DAPATKAN RUMAH IDAMAN ANDA SEKARANG JUGA !!! KLIK DISINI





More aboutHarga Rumah di Yogyakarta Selangit, Konsumen Cuma Bisa Gigit Jari

Rumah Dijual di Yogyakarta NEWS : HARGA TANAH YOGYAKARTA TERMAHAL KE-DUA DI INDONESIA

Diposting oleh Rumah Dijual di Yogyakarta


Rumah dijual di Yogyakarta | Rumah Jogja TERBARU 2012
Bisnis properti di Yogyakarta sudah bukan lagi harus mengandalkan pasar dan pelaku lokal. Berdatanganya developer kelas kakap yang membenderol properti selangit, menunjukkan Kota Gudeg sudah menjadi pasar stragetis nasional.

Ketua Real Estat Indonesia (REI) DIY, Remingius Edi Waluyo mengatakan properti Yogyakarta diminati pasar luar daerah karena berbagai alasan, satu di antaranya anggapan sebagai wilayah yang aman, dan konsisi ekonomi serta politik yang stabil.

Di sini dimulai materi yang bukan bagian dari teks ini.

-- ==== Sys2Proof/Machine/Units.lean ====
section
/-! DEFINITION. Parameter blocks (R268 to R273, R286, R288): layout of a page, the block header, which
unit owns a block, and commit positions. Also the two CRCs of the manual (R297, R309). -/

namespace Sys2Proof.Machine

open Sys2Proof

/-! ## CRCs -/

/-- One bit of a reflected CRC with reversed polynomial `p`. -/
def crcBit {w : Nat} (p c : BitVec w) : BitVec w := if c.getLsbD 0 then (c >>> 1) ^^^ p else c >>> 1

/-- `n` bits of a reflected CRC. -/
def crcBits {w : Nat} (p : BitVec w) : Nat → BitVec w → BitVec w
  | 0, c => c
  | n + 1, c => crcBits p n (crcBit p c)

/-- Bytes taken into a reflected CRC, least significant bit first. -/
def crcBytes {w : Nat} (p : BitVec w) (c : BitVec w) : List Byte → BitVec w
  | [] => c
  | b :: bs => crcBytes p (crcBits p 8 (c ^^^ b.zeroExtend w)) bs

/-- CRC-32 of R309: polynomial 0x04C11DB7. -/
def crc32 (bs : List Byte) : Word := ~~~(crcBytes 0xEDB88320#32 (BitVec.allOnes 32) bs)

/-- CRC-64 of R297: polynomial 0x42F0E1EBA9EA3693. -/
def crc64 (bs : List Byte) : DWord := ~~~(crcBytes 0xC96C5795D7870F42#64 (BitVec.allOnes 64) bs)

/-! ## Page layout (R269, Table 11.4) -/

/-- Stored state fields of a rule, in field_id order. -/
def stateFields (rule : Nat) : List Nat :=
  match rule with
  | 1 => [2]
  | 2 => [2, 3]
  | 3 => [2]
  | 4 => [2]
  | 5 => [2, 4, 5, 6, 7]
  | _ => []

/-- The fields of a rule in write order. -/
def writeOrder (rule : Nat) : List Nat :=
  match rule with
  | 1 => [2, 1]
  | 2 => [2, 3, 1]
  | 3 => [2, 1]
  | 4 => [1, 2]
  | 5 => [4, 5, 6, 7, 2, 1]
  | _ => [1]

/-- Elements of a block. -/
def blockElems : Nat := 4096

/-- Bytes per block of the planes of a page, in order: header, weight elements and scales, each state
field's elements and scales, slot elements and scales. A plane of 0 bytes is absent. -/
def planeSizes (u : UpdateDesc) : List Nat :=
  [64, elemBytes u.wfmt blockElems, scaleBytes u.wfmt blockElems]
    ++ (stateFields u.rule).flatMap (fun _ => [elemBytes u.mfmt blockElems, scaleBytes u.mfmt blockElems])
    ++ [8192, 128]

/-- Start of each plane for `p` blocks a page, on 4 KiB boundaries, and the end of the last. -/
def planeStarts (p : Nat) : Nat → List Nat → List Nat
  | at_, [] => [at_]
  | at_, n :: ns => at_ :: planeStarts p (at_ + (n * p + 4095) / 4096 * 4096) ns

/-- The planes of `p` blocks fit in a page. -/
def planesFit (u : UpdateDesc) (p : Nat) : Bool :=
  decide ((planeStarts p 0 (planeSizes u)).getLast?.getD 0 ≤ pageBytes)

/-- P: the largest power of two of blocks that fit in a page. -/
def blocksPerPage (u : UpdateDesc) : Nat :=
  match [512, 256, 128, 64, 32, 16, 8, 4, 2].find? (planesFit u) with
  | some p => p
  | none => 1

/-- The plane number of a field's elements: 1 the weight, 2 on the state fields. -/
def fieldPlane (rule f : Nat) : Nat := if f = 1 then 1 else 3 + 2 * (stateFields rule).idxOf f

/-- The plane number of the slot elements. -/
def slotPlane (rule : Nat) : Nat := 3 + 2 * (stateFields rule).length

/-- The job-range address of plane `k` of block `i`. -/
def ObjectEntry.planeAddr (o : ObjectEntry) (i k : Nat) : Nat :=
  let p := blocksPerPage o.update
  let sizes := planeSizes o.update
  o.base + pageBytes * (i / p) + (planeStarts p 0 sizes).getD k 0 + i % p * sizes.getD k 0

/-- The page of the object that holds block `i`. -/
def ObjectEntry.blockPage (o : ObjectEntry) (i : Nat) : Nat := i / blocksPerPage o.update

/-- The block and byte offset in a plane of an address within a parameter object's page plane. -/
def ObjectEntry.locate (o : ObjectEntry) (a k : Nat) : Option (Nat × Nat) :=
  let p := blocksPerPage o.update
  let sizes := planeSizes o.update
  let pg := (a - o.base) / pageBytes
  let off := (a - o.base) % pageBytes
  let st := (planeStarts p 0 sizes).getD k 0
  let n := sizes.getD k 0
  if st ≤ off ∧ off < st + n * p then some (pg * p + (off - st) / n, (off - st) % n) else none

/-! ## The block header (Table 11.3) -/

/-- A field of a header: `n` bytes at `off`. -/
def State.headerField (s : State) (i : SlabId) (o : ObjectEntry) (b off n : Nat) : Nat :=
  leNat (s.readRangeD i (o.planeAddr b 0 + off) n)

def State.blockStep (s : State) (i : SlabId) (o : ObjectEntry) (b : Nat) : DWord :=
  BitVec.ofNat 64 (s.headerField i o b 0 8)
def State.blockFrozen (s : State) (i : SlabId) (o : ObjectEntry) (b : Nat) : Bool :=
  decide (s.headerField i o b 0x14 2 % 2 = 1)
def State.blockLanded (s : State) (i : SlabId) (o : ObjectEntry) (b : Nat) : Nat := s.headerField i o b 0x2A 2

/-- Bytes of header sector 0. -/
def sector0 (step fingerprint : DWord) (updates flags rule damp block object : Nat) : List Byte :=
  leBytes step.toNat 8 ++ leBytes fingerprint.toNat 8 ++ leBytes updates 4 ++ leBytes flags 2
    ++ leBytes rule 1 ++ leBytes damp 1 ++ leBytes block 4 ++ leBytes object 2 ++ leBytes 0 2

/-- Bytes of header sector 1. -/
def sector1 (step : DWord) (replay landed fresh : Nat) : List Byte :=
  leBytes step.toNat 8 ++ leBytes replay 2 ++ leBytes landed 2 ++ leBytes 0 4 ++ leBytes fresh 16

/-- The header of a block never committed (R371): STEP_TAG all ones, UPDATES 0. -/
def newHeader (o : ObjectEntry) (b : Nat) : List Byte :=
  sector0 (BitVec.allOnes 64) 0 0 (o.update.flags % 2) o.update.rule 0 b o.object
    ++ sector1 (BitVec.allOnes 64) 0 0 0

/-! ## Ownership and update order (R27, R286, R289, R354) -/

/-- The update list of the image in force, as objects. -/
def State.paramObjects (s : State) (i : SlabId) : List ObjectEntry :=
  match s.image i with
  | none => []
  | some im => im.updateList.filterMap (fun n => im.objects.find? (fun o => decide (o.object = n)))

/-- Positions of the update order. -/
def State.orderLength (s : State) (i : SlabId) : Nat :=
  (s.paramObjects i).foldl (fun n o => n + o.update.nblocks) 0

/-- The block at a position of the update order. -/
def State.atPosition (s : State) (i : SlabId) (p : Nat) : Option (ObjectEntry × Nat) :=
  (s.paramObjects i).findSome? (fun o =>
    if o.update.firstPos ≤ p ∧ p < o.update.firstPos + o.update.nblocks then
      some (o, p - o.update.firstPos) else none)

/-- The unit that works for stack `k`: its own, or the stand-in of a lost controller. -/
def Slab.unitFor (sl : Slab) (k : Nat) : Nat :=
  match (sl.stack k).unit.standIn with
  | some u => u.val
  | none => k

/-- The slab and unit that own block `b`. -/
def State.blockOwner (s : State) (i : SlabId) (o : ObjectEntry) (b : Nat) : Option (SlabId × Nat) :=
  match s.pte i (vpnOf (o.base + pageBytes * o.blockPage b)) with
  | none => none
  | some (k, e) => some (k, (s.slab k).unitFor (pteStack e))

/-- The unit owns the block at a position and pass 2 must treat it: it is not frozen, and not committed for the step of the unit's
commit word. -/
def State.owes (s : State) (i : SlabId) (u p : Nat) : Bool :=
  match s.atPosition i p with
  | none => false
  | some (o, b) => decide (s.blockOwner i o b = some (i, u)) && !s.blockFrozen i o b
      && decide (s.blockStep i o b ≠ ((s.slab i).stack u).unit.cstep)

/-- The least position from `p` on that the unit owes; the order's length when there is none. -/
def State.nextOwed (s : State) (i : SlabId) (u p : Nat) : Nat :=
  let n := s.orderLength i
  match (List.range (n - p)).find? (fun k => s.owes i u (p + k)) with
  | some k => p + k
  | none => n

/-- The blocks of a page, with their positions in the update order. -/
def State.pagePositions (s : State) (i : SlabId) (v : Nat) : List Nat :=
  match s.objectAt i (v * pageBytes) with
  | none => []
  | some o =>
    if !o.isParam then []
    else
      let p := blocksPerPage o.update
      let first := (v - o.base / pageBytes) * p
      ((List.range p).filter (fun j => decide (first + j < o.update.nblocks))).map (fun j => o.update.firstPos + first + j)

/-- Ownership of a page's blocks has passed from unit `u` to unit `w` of a slab: the one stands at the next position that it still owes,
the other no later than the first of the moved blocks that it now owes (R207, R288, R289). -/
def State.passOwnership (s : State) (i : SlabId) (v u w : Nat) : State :=
  let x := ((s.slab i).stack u).unit
  let y := ((s.slab i).stack w).unit
  if u = w ∨ x.cstep ≠ y.cstep then s
  else
    let t := s.modSlab i (fun sl => sl.modUnit u (fun x => { x with pos := s.nextOwed i u x.pos }))
    match (s.pagePositions i v).find? (s.owes i w) with
    | none => t
    | some p => t.modSlab i (fun sl => sl.modUnit w (fun y => { y with pos := min y.pos p }))

/-! ## Commit positions (R288) -/

/-- POS of a unit for step `n`: 0 before the result of step n reached it, the whole order after. -/
def UpdateUnit.posFor (u : UpdateUnit) (n : DWord) (all : Nat) : Nat :=
  if u.cstep = n then u.pos else if n.toNat < u.cstep.toNat then all else 0

/-- The unit at a stack publishes a commit word: its controller is not lost. -/
def Slab.unitCounts (sl : Slab) (k : Nat) : Bool := decide ((sl.stack k).unit.standIn = none)

/-- The commit position of step `n`: the least POS of the device's units. -/
def State.commitPos (s : State) (i : SlabId) (n : DWord) : Nat :=
  let all := s.orderLength i
  if all = 0 then 0
  else
    (s.devSlabs i).foldl (fun m k =>
      stacks24.foldl (fun m u =>
        if (s.slab k).unitCounts u then min m (((s.slab k).stack u).unit.posFor n all) else m) m) all

/-- A unit has committed block `b` of object `o` for step `n`. -/
def State.committed (s : State) (i : SlabId) (n : DWord) (o : ObjectEntry) : Bool :=
  decide (o.update.firstPos + o.update.nblocks ≤ s.commitPos i n)

/-- The parameter object that a COMMIT fetch of object `n` waits for: the object itself, or the one whose
weight copy it is (R271). -/
def State.commitObject (s : State) (i : SlabId) (n : Nat) : Option ObjectEntry :=
  (s.paramObjects i).find? (fun o => decide (o.object = n) || decide (o.update.copy.toNat = n))

/-- A fetch of object `n` for step `st` may begin under COMMIT (R245, R288, R299). -/
def State.commitReady (s : State) (i : SlabId) (n st : Nat) : Bool :=
  match s.commitObject i n with
  | none => true
  | some o =>
    (decide (st = 0) || s.committed i (BitVec.ofNat 64 (st - 1)) o)
      && (s.devSlabs i).all (fun k => stacks24.all (fun u =>
        ((s.slab k).stack u).unit.repairs.all (fun r => decide (r.1.1 ≠ n))))

/-! ## Element access -/

/-- The values of `n` elements of format `c` with elements at `ea` and scale bytes at `sa`. -/
def State.readElems (s : State) (i : SlabId) (c ea sa n : Nat) : List Fp :=
  let es := (s.readRangeD i ea (elemBytes c n)).toArray
  let ss := (s.readRangeD i sa (scaleBytes c n)).toArray
  decodeElems c (fun k => es.getD k 0) (fun k => ss.getD k 0) n

/-- The values of field `f` of a block. -/
def State.readField (s : State) (i : SlabId) (o : ObjectEntry) (b f : Nat) : List Fp :=
  let k := fieldPlane o.update.rule f
  s.readElems i (if f = 1 then o.update.wfmt else o.update.mfmt) (o.planeAddr b k) (o.planeAddr b (k + 1))
    blockElems

/-- Planes of a block read by its unit, as traffic. -/
def State.readPlanes (s : State) (i : SlabId) (o : ObjectEntry) (b : Nat) (ks : List Nat) : State :=
  ks.foldl (fun s k => s.unitRead i (o.planeAddr b k) ((planeSizes o.update).getD k 0)) s

/-- The gradient slot of a block. -/
def State.readSlot (s : State) (i : SlabId) (o : ObjectEntry) (b : Nat) : List Fp :=
  let k := slotPlane o.update.rule
  s.readElems i 8 (o.planeAddr b k) (o.planeAddr b (k + 1)) blockElems

end Sys2Proof.Machine
end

"Yogya mempunyai reputasi sebagai kota yang paling nyaman ditinggali, biaya hidup relatif rendah, sehingga banyak orang yang ingin menghabiskan masa tuanya di Yogyakarta," kata Remi beberapa waktu lalu.

Karena alasan itu, banyak orang yang ingin memiliki rumah di Yogyakarta, yang kemudian berkorelasi dengan peningkatan harga tanah. Bahkan, kini harga tanah di wilayah ini sudah menjadi yang termahal kedua di Indonesia, setelah Bali.

"Ini menjadikan harga tanah di Yogya semakin tidak realistis jika dibandingkan daerah lain, seperti Semarang dan Solo. Dua wilayah yang peningkatan harga tanahnya sangat pesat adalah kota Yogya dan Sleman. Pergantian harga tanah di wilayah itu hanya dalam hitungan bulan," ujarnya.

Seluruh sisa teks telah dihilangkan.